1) Seems 1 yr is the number. I called fishstone (who is very friendly and helpful btw) and they recommended 1 yr. It makes it tough for diyers who are just making small projects, but probably still cheaper than paying someone to do it. So, yes to all...poz and chems.

2) again, I would recommend fishstone. It sucks to have to mail order it, but they get it and will help to minimize the damage. 

3) I don't like dry ads. In my joe job, I flush chems, water and sand into the ground and dry ads are like the number one no-no. Batch mixing it isn't so bad. But, even when adding coloring one should mix the color into solution and then dose. It allows better control. The short answer is, the admix probably gets the job done, but having control over everything is best. 

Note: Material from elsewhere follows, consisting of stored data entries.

-- ==== Sys2Proof/Syntax.lean ====
section
/-!
DEFINITION. Syntax.lean: the commands the block takes, one constructor per row of spec/opcode_table.json, and the
records their operands are made of. A command is something that reaches the block from outside (a register write, an
NVMe or management command, a message on a link, an edge on a pin) or something that comes about inside it (a timer
that expires, a conversion or a read that ends). What the world outside the model decides (a measured temperature, a
received flit, a verdict of a part that is only named) is an operand.
-/
namespace Sys2Proof

/-- An NVMe command as a controller takes it (06 Table 6.6): the controller, whether it came tunnelled through NVMe-MI
(then its agent is 5), its submission queue, identifier, namespace, command dwords 3 and 10 to 15, the data the host
transfers with it (empty where the direction is to the host), and the types of the SGL descriptors that point at it, none
where PRPs do. -/
structure Sqe where
  ctrl : Fin 4
  mi : Bool
  sq : Nat
  cid : Nat
  nsid : Nat
  cdw3 : Word
  cdw10 : Word
  cdw11 : Word
  cdw12 : Word
  cdw13 : Word
  cdw14 : Word
  cdw15 : Word
  data : List Byte
  sgl : Option (List Nat)
  deriving DecidableEq, Repr

/-- Where an access goes (05 R144, 06 Table 6.1): an offset in the Icxis register file, or an offset in BAR0 of the controller that makes it. -/
inductive BusAt where
  | bar2 (off : Nat)
  | bar0 (off : Nat)
  deriving DecidableEq, Repr

/-- A read: where, and how many bits wide. -/
structure ReadAt where
  off : BusAt
  bits : Nat
  deriving DecidableEq, Repr

/-- A configuration request (03 R86, 06 R177): the controller, the dword's offset, and for a write the word with its byte enables. -/
structure CfgReq where
  ctrl : Fin 4
  off : Nat
  write : Option (Word × Fin 16)
  deriving DecidableEq, Repr

/-- What the link partner supports (06 R173, R174): its highest rate (0 to 5: 64, 32, 16, 8, 5 and 2.5 GT/s) and FLIT mode. -/
structure Partner where
  rate : Fin 6
  flit : Bool
  deriving DecidableEq, Repr

/-- What an operation of a Sleeve is for (13, "Operations"): the program of a member of a row, the erase of a member of a freed band or
of a block a sanitize erases, the read of a sector a host waits for, a sample page of a THRESH_RECAL (22 R740), or none of these. -/
inductive OpFor where
  | other
  | sample
  | program (stripe row member : Nat)
  | erase (band member : Nat)
  | sanitize (block : Nat)
  | read (id sector : Nat)
  deriving DecidableEq, Repr

/-- A block on a Jalyen link (14 R498): the two bits of its sync header in the order sent (0 then 1 before data, 1 then 0 before an ordered set),
and its 16 bytes, those of a data block scrambled. -/
structure Block where
  sync : Bool × Bool
  bytes : List Byte
  deriving DecidableEq, Repr

/-- What reading the three copies of a metadata sector finds (11 R398, 12 R437): the SSA of copy 0, the copies whose CRC or format fails, those
with a lower JSEQ, GEN or SEQ than another, and whether valid copies of the highest differ. -/
structure MetaFinding where
  ssa : Nat
  bad : List (Fin 3)
  old : List (Fin 3)
  differ : Bool
  deriving DecidableEq, Repr

/-- What recovery finds on flash: logical sectors (NSID, LSA) of which two durable copies differ (11 R407), and metadata copies that fail or differ. -/
structure FlashFound where
  clashes : List (Nat × Nat)
  metas : List MetaFinding
  deriving DecidableEq, Repr

/-- How a mailbox message comes (22 R731): a controller writes GO of its mailbox, or the management port brings a vendor-defined message of
type 0x7F, its bytes from the message type on. -/
inductive MbReq where
  | go (ctrl : Fin 4)
  | mctp (bytes : List Byte)
  deriving DecidableEq, Repr
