-- ==== Sys2Proof/Machine/RegMap.lean ====
section
/-!
DEFINITION. Machine/RegMap.lean: the BAR2 register file as data (05_register_space_fittings_and_events.md R145, and
the offset and field tables of every chapter). For every register its offset (a function of its indices where it is
repeated), for every field its place, and one descriptor per register: which bits a write sets, clears or stages
(00_scope.md Table 0.3), what it holds after its reset, and which reset that is.
Names are the manual's: Reg.THM_STATUS is an offset, Reg.THM_STATUS_STATE a field of the register there.
-/
namespace Sys2Proof.Machine

/-- A field of a register: the register's BAR2 offset, the field's lowest bit and its width. -/
structure Field where
  off : Nat
  lsb : Nat
  width : Nat
  deriving DecidableEq, Repr

/-- A register or a repeated register. Offsets are base + i * stride1 + j * stride2, i < count1, j < count2.
The masks are those of the access codes of 00_scope.md Table 0.3 (a bit in none of them is RO or reserved). -/
structure RegDesc where
  base : Nat
  stride1 : Nat
  count1 : Nat
  stride2 : Nat
  count2 : Nat
  rw : Nat
  w1c : Nat
  rwf : Nat
  reset : Nat
  /-- true: resets at aux reset; false: at main reset. -/
  aux : Bool
  deriving DecidableEq, Repr

namespace Reg
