/-- Sanitize (06 R211 to R215): the action in progress (0 none, 2 Block Erase, 4 Crypto Erase), progress in 1/65,536, the failure
state, the status of the log page (0 never, 1 succeeded, 2 in progress, 3 failed) with the CDW10 of its command, every block Block Erase is
to erase and those it has yet to, an erase that failed, the key slots to get a key and those yet to, and when it began. -/
structure Sanitize where
  action : Nat
  progress : Nat
  failed : Bool
  status : Nat
  cdw10 : Nat
  every : List (Nat × Nat × Nat)
  blocks : List (Nat × Nat × Nat)
  bad : Bool
  slots : List Nat
  keys : Nat
  since : Nat
  deriving DecidableEq, Repr

/-- The NVM subsystem. -/
structure Nvme where
  ctrls : SMap Ctrl
  cpls : List Cpl
  outs : List Out
  fetchSeq : Nat
  nss : List Ns
  sanitize : Sanitize
  tempOver : Option Nat
  tempUnder : Nat
  tempOverIn : Bool
  tempUnderIn : Bool
  miFreq : Nat
  miUnit : Nat
  miReplies : List (List (List Byte))
  fetchStopped : Bool
  /-- Admin commands that wait for SEQs to be assignable (06 R194, 16 R590): 0 Namespace Management, 2 Key Load. -/
  seqWaits : List (Nat × Sqe)
  deriving DecidableEq, Repr

def Ctrl.portReset : Ctrl where
  linkUp := false
  linkRate := 0
  linkWidth := 0
  training := false
  pcie := Pcie.reset
  cc := 0
  aqa := 0
  asq := 0
  acq := 0
  intMask := 0
  coal := []
  en := false
  rdy := false
  shn := 0
  shst := 0
  cfs := false
  sqs := []
  cqs := []
  numQueues := 0
  aers := []
  aenQueue := []
  withheld := []
  arbitration := 0
  coalescing := 0
  vecConfig := []
  asyncConfig := 0
  errLog := []
  errCount := 0
  changedNs := []
  download := []
  miResponse := []
  credits := [0, 0, 0]
  lastQ := []
  burst := (0, 0)

/-! ### The write path, the window, stripes and the map (01, 10, 11, 12) -/

/-- A sector with its envelope (10 Table 10.1): NSID and logical sector of ADDR (for NSID 0, `lsa` is KIND + 16 × COPY),
SEQ, PI, payload in clear, and the key slot and key generation it is encrypted under. -/
structure Sector where
  nsid : Nat
  lsa : Nat
  seq : Nat
  pi : List Byte
  payload : List Byte
  slot : Nat
  gen : Nat
  deriving DecidableEq, Repr

/-- A sector at a data-area position of a stripe: the command that placed it, its version (11 R391), whether its RUN is RESENT, the source of a
relocated sector, whether a staging copy is held, and whether its bytes count in the window. -/
structure Placed where
  sec : Sector
  owner : Nat
  version : Nat
  resent : Bool
  source : Option Nat
  staged : Bool
  window : Bool
  deriving DecidableEq, Repr

/-- A map entry (11 Table 11.4). -/
structure Entry where
  ty : Nat
  flags : Nat
  nsid : Nat
  lsa : Nat
  count : Nat
  aux : Nat
  seq : Nat
  deriving DecidableEq, Repr

/-- A coarse slot claimed in an open stripe (11 R383): first position, namespace and unit, and the command that fills it. -/
structure CoarseSlot where
  off : Nat
  nsid : Nat
  unit : Nat
  owner : Nat
  deriving DecidableEq, Repr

4) Yes, I made my own sink mold from mdf and polyester resin. Depending on the shape, you may have to switch to polystyrene and epoxy. I found this article helpful. You can also buy sink molds from expressions. 

5) Last year I was buying northern white for around $0.03/lb. This year it's going for about $0.07/lb. In the sack is a lot more!


----------



## LanterDan

Thanks. That was the answer I was expecting on shelf life, but I'm still disappointed. Not only is there the expense of buying more than I need, but there is the hassle of disposing of it. 

I may do it anyway, or I may give the admix a try. Or I may stay with convention pre-cast I've done before. Or I may go corian. I keep going in circles.

I liked the mold article.


----------